Better consumer credit quality helped push the serious mortgage delinquency rate to its lowest level since the Great Recession, but originations remain low due to a combination of tighter underwriting standards and eroding homebuyer affordability, according to TransUnion.
The serious mortgage delinquency rate fell 25 basis points to 1.67% in the second quarter from a year ago, while mortgage originations declined by 0.6%. The 30-year mortgage rate shot up 14% during this same time frame, making it a likely contributor to falling origination volumes, at a time when home price appreciation also created financial hurdles for homebuyers.

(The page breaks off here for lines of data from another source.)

-- ==== Sys2Proof/Tests/Slice0.lean ====
section
/-! SUPPORT. Tests. The expected results are those of spec/95_test_vectors.md (its row is in each test's name) or are worked out from the rule named; then, for each statement of Certificates/Slice0/Obligations.lean that has hypotheses, a witness that meets them. -/

namespace Sys2Proof.Tests

set_option Elab.async false

open Sys2Proof.Machine Sys2Proof.Claims

/-! ### Well-formedness: one ill-formed term for each check, and its well-formed neighbour (R110, R112) -/

theorem test_wf_refuses_illegal_of_a_mapped_byte : Instr.wf (.illegal 0x00) = false := by decide
theorem test_wf_refuses_illegal_of_the_prefix_byte : Instr.wf (.illegal 0xCB) = false := by decide
theorem test_wf_accepts_illegal_of_an_unmapped_byte : Instr.wf (.illegal 0xFD) = true := by decide
theorem test_wf_refuses_the_prefix_marker : Instr.wf (.cbPrefix 0x00) = false := by decide
theorem test_wf_accepts_a_secondary_instruction : Instr.wf .rlc_b = true := by decide

/-! ### Decoding: words written out from the opcode tables (R100 to R112) -/

theorem test_decode_ld_r_r : decode [0b01000111] = .ok (.ld_b_a, []) := rfl
theorem test_decode_ld_r_atHL : decode [0b01101110, 0x77] = .ok (.ld_l_atHL, [0x77]) := rfl
theorem test_decode_ld_atHL_r : decode [0b01110000] = .ok (.ld_atHL_b, []) := rfl
theorem test_decode_halt_in_the_load_block : decode [0b01110110] = .ok (.halt, []) := rfl
theorem test_decode_ld_r_n : decode [0b00001110, 0x13] = .ok (.ld_c_n 0x13, []) := rfl
theorem test_decode_ld_post_step : decode [0b00110010] = .ok (.ld_atHLdec_a, []) := rfl
theorem test_decode_ldh : decode [0b11100000, 0x50] = .ok (.ldh_atN_a 0x50, []) := rfl
theorem test_decode_ld_nn_low_byte_first : decode [0b11111010, 0x44, 0xFF] = .ok (.ld_a_atNN 0xFF44, []) := rfl
theorem test_decode_ld_rr_nn : decode [0b00110001, 0xFE, 0xFF] = .ok (.ld_sp_nn 0xFFFE, []) := rfl
theorem test_decode_push_af : decode [0b11110101] = .ok (.push_af, []) := rfl
theorem test_decode_ld_hl_sp_e : decode [0b11111000, 0x08] = .ok (.ld_hl_spE 0x08, []) := rfl
theorem test_decode_alu_atHL : decode [0b10011110] = .ok (.sbc_a_atHL, []) := rfl
theorem test_decode_alu_n : decode [0b11111110, 0x40] = .ok (.cp_n 0x40, []) := rfl
theorem test_decode_inc_r : decode [0b00111100] = .ok (.inc_a, []) := rfl
theorem test_decode_daa : decode [0b00100111] = .ok (.daa, []) := rfl
theorem test_decode_add_hl_rr : decode [0b00101001] = .ok (.add_hl_hl, []) := rfl
theorem test_decode_acc_rotate : decode [0b00011111] = .ok (.rra, []) := rfl
theorem test_decode_cb_rotate : decode [0xCB, 0b00110111] = .ok (.swap_a, []) := rfl
theorem test_decode_cb_bit : decode [0xCB, 0b01111100] = .ok (.bit_7_h, []) := rfl
theorem test_decode_cb_after_cb : decode [0xCB, 0xCB] = .ok (.set_1_e, []) := rfl
theorem test_decode_cb_res_atHL : decode [0xCB, 0b10011110] = .ok (.res_3_atHL, []) := rfl
theorem test_decode_jp : decode [0b11000011, 0x00, 0x80] = .ok (.jp_nn 0x8000, []) := rfl
theorem test_decode_jr_cc : decode [0b00100000, 0xFB] = .ok (.jr_nz_e 0xFB, []) := rfl
theorem test_decode_call_cc : decode [0b11011100, 0x34, 0x12] = .ok (.call_c_nn 0x1234, []) := rfl
theorem test_decode_reti : decode [0b11011001] = .ok (.reti, []) := rfl
theorem test_decode_rst : decode [0b11101111] = .ok (.rst_28, []) := rfl
theorem test_decode_stop : decode [0b00010000, 0xA5] = .ok (.stop 0xA5, []) := rfl
theorem test_decode_ei : decode [0b11111011] = .ok (.ei, []) := rfl
theorem test_decode_unmapped : decode [0b11010011] = .ok (.illegal 0xD3, []) := rfl
theorem test_decode_truncated_word : decode [0xC3, 0x00] = .error .truncated := rfl
theorem test_decode_truncated_secondary : decode [0xCB] = .error .truncated := rfl
theorem test_decode_nothing : decode [] = .error .truncated := rfl
theorem test_encode_jp : encode (.jp_nn 0x8000) = [0xC3, 0x00, 0x80] := by decide
theorem test_encode_res : encode .res_3_atHL = [0xCB, 0x9E] := by decide
theorem test_table_word_primary : decodeTableWord 8 0x3C = some .inc_a := by decide +kernel
theorem test_table_word_secondary : decodeTableWord 16 0xCB37 = some .swap_a := by decide +kernel
theorem test_table_word_three_bytes : decodeTableWord 24 0x8000C3 = some (.jp_nn 0x8000) := by decide +kernel
theorem test_table_word_operand_word_absent : decodeTableWord 8 0xC3 = some (.jp_nn 0x0000) := by decide +kernel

A shift in lender strategy since the crisis also kept mortgage originations down; the subprime share of mortgage originations fell by nearly half since 2008 and product offerings also changed, which may have helped develop a less risky population of borrowers.
"The proliferation of subprime mortgage lending in the mid-2000s, among other market factors, led to massive increases in the percentage of borrowers 60+ days past due. The metric, which traditionally had hovered around 2%, spiked to nearly 4% by Q2 2008 and peaked at over 7% in Q1 2010. Following the crisis, the tightening of lending standards has helped push the delinquency rate to much-improved levels," according to TransUnion's Industry Insights Report.
About 52% of scorable consumers had VantageScore 3.0 and credit scores of 661 and above, which most lenders consider prime or above, in the second quarter of 2008. This share jumped to 60% in this year's second quarter.
Like originations, the homeownership rate has also declined, holding steady at 64.2% since 3Q17 after hitting 70% at the beginning of the decade.